▶ [How to complete this task]:
Using the records that appear below, write out exactly the lines from the one with "theorem test_decode_waitGe : decodeWord" through the one with "11 R244. -/", keeping both end lines.

Stored items
-- -- --
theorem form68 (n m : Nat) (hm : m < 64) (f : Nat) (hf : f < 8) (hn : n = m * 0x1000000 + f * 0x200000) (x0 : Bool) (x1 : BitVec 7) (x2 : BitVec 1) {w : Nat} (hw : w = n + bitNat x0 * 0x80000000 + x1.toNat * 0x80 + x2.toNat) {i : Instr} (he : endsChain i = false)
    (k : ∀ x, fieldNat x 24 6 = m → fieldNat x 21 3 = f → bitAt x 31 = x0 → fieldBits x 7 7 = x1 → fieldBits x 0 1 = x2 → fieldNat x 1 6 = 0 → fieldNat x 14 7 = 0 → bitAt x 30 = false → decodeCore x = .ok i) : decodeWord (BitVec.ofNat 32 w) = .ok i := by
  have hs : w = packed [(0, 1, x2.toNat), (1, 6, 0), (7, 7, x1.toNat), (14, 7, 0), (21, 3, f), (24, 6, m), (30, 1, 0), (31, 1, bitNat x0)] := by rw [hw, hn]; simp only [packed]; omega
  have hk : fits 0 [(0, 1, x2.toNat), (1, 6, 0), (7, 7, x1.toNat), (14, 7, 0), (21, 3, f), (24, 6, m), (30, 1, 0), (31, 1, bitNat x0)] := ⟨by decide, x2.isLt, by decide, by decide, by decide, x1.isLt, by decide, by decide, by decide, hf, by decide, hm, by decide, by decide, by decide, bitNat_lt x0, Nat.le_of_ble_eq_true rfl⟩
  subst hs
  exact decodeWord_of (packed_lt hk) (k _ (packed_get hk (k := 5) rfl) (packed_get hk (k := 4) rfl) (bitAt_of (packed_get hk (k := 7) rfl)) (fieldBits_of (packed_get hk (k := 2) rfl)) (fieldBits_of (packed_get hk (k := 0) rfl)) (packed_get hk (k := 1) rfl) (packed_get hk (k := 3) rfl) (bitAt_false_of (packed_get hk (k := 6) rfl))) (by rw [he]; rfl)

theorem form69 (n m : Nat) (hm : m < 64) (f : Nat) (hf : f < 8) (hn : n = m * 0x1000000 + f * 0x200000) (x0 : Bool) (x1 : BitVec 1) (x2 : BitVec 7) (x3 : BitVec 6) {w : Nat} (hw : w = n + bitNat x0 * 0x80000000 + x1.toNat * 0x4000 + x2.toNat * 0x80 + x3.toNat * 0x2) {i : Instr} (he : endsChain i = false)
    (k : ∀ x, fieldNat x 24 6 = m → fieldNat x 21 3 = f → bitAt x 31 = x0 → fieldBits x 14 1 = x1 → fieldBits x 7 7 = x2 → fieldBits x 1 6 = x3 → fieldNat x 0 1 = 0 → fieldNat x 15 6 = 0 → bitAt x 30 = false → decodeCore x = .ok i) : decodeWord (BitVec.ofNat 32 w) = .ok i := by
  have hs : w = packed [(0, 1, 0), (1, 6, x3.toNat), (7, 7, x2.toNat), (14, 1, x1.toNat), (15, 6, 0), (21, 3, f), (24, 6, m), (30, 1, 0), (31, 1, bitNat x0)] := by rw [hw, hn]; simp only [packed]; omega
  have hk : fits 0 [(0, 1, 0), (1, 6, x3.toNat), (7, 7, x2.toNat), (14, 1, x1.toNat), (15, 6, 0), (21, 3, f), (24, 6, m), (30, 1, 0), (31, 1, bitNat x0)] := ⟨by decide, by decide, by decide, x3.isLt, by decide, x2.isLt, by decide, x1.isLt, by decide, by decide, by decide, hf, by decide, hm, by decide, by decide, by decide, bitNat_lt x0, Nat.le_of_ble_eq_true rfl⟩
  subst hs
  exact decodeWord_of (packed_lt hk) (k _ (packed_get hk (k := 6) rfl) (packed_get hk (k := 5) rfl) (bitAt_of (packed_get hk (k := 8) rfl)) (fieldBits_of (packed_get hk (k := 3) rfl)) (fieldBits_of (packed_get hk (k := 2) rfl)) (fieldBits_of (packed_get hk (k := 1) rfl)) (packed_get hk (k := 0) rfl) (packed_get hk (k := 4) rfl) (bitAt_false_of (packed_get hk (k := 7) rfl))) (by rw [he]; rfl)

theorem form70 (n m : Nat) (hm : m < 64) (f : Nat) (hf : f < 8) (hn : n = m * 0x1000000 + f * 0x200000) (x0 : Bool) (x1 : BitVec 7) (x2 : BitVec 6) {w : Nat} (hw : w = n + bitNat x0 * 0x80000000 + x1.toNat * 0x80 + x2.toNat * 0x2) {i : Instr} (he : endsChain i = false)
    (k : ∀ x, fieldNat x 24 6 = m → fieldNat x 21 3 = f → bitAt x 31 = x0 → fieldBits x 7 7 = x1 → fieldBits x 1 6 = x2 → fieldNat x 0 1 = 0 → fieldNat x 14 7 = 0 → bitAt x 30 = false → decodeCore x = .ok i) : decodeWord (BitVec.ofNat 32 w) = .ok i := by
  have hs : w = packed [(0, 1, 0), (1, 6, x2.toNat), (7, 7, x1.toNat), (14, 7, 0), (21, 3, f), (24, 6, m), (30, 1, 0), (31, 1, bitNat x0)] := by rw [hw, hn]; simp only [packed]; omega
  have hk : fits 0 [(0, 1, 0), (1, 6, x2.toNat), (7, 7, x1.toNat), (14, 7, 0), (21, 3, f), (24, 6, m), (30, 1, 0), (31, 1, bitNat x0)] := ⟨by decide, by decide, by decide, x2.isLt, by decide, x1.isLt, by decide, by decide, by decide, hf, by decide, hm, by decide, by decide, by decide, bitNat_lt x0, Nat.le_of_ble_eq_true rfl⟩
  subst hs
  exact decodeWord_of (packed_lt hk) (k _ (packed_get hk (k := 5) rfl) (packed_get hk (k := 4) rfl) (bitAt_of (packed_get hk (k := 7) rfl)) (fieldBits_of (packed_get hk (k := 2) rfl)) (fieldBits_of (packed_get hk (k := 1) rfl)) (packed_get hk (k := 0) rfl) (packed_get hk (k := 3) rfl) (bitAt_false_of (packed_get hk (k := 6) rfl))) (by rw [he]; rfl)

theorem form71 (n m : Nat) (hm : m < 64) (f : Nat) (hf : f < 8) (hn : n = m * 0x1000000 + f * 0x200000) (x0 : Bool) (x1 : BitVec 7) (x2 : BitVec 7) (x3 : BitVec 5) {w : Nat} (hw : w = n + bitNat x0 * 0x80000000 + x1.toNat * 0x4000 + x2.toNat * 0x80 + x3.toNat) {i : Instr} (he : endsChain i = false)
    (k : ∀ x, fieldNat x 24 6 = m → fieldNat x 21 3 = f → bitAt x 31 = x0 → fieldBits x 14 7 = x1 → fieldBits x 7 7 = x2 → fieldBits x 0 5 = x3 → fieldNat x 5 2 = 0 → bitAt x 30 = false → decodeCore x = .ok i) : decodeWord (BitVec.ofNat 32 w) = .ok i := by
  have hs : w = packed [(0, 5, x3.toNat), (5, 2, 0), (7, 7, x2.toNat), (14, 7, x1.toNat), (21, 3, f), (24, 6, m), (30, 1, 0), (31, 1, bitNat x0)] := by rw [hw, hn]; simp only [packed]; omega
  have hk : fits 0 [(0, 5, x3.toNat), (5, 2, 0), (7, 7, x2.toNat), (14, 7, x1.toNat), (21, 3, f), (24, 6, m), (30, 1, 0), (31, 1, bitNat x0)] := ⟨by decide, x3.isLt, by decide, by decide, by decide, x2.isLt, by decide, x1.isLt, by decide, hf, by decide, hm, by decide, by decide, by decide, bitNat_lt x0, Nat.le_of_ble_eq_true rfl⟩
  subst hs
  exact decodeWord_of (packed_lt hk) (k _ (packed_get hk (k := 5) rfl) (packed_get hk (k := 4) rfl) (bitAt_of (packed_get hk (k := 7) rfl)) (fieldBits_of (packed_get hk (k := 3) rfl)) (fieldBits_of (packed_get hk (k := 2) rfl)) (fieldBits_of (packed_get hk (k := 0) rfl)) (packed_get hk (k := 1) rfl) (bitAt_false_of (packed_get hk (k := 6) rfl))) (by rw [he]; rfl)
-- -- --
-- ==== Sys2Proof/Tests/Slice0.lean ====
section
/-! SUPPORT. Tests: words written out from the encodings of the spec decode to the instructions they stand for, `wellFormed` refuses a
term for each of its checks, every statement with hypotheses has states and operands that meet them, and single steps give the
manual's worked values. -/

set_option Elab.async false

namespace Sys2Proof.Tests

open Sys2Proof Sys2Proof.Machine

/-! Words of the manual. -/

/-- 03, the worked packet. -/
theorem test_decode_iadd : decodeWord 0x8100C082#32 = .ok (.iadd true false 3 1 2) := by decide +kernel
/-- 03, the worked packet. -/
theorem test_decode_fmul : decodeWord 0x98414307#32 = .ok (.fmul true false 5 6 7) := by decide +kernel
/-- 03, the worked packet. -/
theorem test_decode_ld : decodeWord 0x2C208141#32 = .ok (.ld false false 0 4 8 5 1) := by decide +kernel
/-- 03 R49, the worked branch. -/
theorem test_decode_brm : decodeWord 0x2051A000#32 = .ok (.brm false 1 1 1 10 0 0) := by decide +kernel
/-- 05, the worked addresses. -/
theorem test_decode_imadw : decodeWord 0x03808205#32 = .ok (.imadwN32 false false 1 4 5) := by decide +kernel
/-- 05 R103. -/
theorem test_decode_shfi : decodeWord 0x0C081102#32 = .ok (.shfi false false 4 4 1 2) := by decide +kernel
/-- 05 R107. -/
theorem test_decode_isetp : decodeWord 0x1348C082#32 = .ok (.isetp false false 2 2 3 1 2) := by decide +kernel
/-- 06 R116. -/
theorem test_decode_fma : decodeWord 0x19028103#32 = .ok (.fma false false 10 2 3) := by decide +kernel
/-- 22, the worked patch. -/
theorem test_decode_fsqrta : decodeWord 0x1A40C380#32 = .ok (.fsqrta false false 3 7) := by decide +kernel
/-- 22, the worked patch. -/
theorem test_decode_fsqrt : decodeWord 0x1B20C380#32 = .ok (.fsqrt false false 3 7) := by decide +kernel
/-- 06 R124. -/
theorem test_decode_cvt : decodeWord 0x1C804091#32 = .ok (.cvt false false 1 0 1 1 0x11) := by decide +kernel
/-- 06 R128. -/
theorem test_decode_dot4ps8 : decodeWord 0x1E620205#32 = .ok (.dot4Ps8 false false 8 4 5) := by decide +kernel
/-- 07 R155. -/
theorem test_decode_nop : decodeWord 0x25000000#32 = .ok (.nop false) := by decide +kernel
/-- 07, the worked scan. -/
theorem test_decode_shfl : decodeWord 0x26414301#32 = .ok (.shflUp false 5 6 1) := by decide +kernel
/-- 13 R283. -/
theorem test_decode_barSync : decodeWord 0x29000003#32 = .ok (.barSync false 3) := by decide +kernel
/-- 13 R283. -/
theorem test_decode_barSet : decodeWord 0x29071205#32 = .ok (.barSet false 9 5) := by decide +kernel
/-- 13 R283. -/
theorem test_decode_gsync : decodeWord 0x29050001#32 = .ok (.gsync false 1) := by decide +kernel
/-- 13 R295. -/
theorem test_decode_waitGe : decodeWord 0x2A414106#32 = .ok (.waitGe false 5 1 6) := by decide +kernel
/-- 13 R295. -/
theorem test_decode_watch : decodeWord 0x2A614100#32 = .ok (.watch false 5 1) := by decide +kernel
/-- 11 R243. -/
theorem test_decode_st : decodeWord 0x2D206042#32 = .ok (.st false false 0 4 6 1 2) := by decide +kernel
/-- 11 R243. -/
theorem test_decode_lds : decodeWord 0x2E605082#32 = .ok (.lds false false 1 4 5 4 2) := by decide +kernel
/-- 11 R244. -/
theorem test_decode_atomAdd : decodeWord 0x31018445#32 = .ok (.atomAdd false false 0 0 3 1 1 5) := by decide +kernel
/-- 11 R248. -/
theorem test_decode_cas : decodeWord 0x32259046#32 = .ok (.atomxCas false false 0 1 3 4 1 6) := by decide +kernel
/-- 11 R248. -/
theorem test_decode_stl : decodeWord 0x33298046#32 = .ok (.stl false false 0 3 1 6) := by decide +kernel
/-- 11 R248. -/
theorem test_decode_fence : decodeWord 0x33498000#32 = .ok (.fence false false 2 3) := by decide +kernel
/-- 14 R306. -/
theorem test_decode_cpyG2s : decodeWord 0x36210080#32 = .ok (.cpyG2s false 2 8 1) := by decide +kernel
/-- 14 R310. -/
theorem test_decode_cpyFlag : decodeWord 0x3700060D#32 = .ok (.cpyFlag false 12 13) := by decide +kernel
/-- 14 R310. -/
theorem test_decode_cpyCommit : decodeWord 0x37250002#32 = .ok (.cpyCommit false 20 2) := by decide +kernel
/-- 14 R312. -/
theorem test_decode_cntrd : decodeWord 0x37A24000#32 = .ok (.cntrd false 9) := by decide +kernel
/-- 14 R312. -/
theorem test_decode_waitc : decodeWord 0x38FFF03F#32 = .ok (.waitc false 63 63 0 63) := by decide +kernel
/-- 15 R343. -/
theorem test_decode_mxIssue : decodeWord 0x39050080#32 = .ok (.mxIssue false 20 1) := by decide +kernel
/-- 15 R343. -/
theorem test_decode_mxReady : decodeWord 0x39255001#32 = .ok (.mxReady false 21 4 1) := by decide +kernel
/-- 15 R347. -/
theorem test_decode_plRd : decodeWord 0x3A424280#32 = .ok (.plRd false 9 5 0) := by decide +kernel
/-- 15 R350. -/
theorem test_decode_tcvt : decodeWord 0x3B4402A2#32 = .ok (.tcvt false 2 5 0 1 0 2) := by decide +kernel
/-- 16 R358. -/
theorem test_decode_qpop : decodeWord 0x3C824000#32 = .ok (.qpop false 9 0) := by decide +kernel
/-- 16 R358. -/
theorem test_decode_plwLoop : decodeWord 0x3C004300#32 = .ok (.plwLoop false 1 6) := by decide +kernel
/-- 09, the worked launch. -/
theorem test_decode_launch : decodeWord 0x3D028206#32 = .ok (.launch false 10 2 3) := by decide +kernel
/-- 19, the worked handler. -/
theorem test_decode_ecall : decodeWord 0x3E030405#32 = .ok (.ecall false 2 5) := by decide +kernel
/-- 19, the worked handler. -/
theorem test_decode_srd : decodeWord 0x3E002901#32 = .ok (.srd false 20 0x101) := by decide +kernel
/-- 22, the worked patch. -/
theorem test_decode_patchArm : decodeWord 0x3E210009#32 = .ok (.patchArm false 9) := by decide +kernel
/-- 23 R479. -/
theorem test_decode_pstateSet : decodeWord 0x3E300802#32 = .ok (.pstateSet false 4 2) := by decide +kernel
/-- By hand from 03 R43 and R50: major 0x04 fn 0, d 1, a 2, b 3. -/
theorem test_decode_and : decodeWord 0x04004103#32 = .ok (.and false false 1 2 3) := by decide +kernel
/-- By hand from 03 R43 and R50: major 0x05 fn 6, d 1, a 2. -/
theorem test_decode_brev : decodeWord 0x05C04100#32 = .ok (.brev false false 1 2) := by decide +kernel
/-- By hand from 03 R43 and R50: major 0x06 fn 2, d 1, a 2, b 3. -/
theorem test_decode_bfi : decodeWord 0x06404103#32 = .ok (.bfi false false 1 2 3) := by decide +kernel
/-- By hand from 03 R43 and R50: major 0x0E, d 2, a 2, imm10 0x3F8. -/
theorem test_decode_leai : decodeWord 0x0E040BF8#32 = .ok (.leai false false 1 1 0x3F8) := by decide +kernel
-- -- --
▶ [Solution for this exercise]:
theorem test_decode_waitGe : decodeWord 0x2A414106#32 = .ok (.waitGe false 5 1 6) := by decide +kernel
/-- 13 R295. -/
theorem test_decode_watch : decodeWord 0x2A614100#32 = .ok (.watch false 5 1) := by decide +kernel
/-- 11 R243. -/
theorem test_decode_st : decodeWord 0x2D206042#32 = .ok (.st false false 0 4 6 1 2) := by decide +kernel
/-- 11 R243. -/
theorem test_decode_lds : decodeWord 0x2E605082#32 = .ok (.lds false false 1 4 5 4 2) := by decide +kernel
/-- 11 R244. -/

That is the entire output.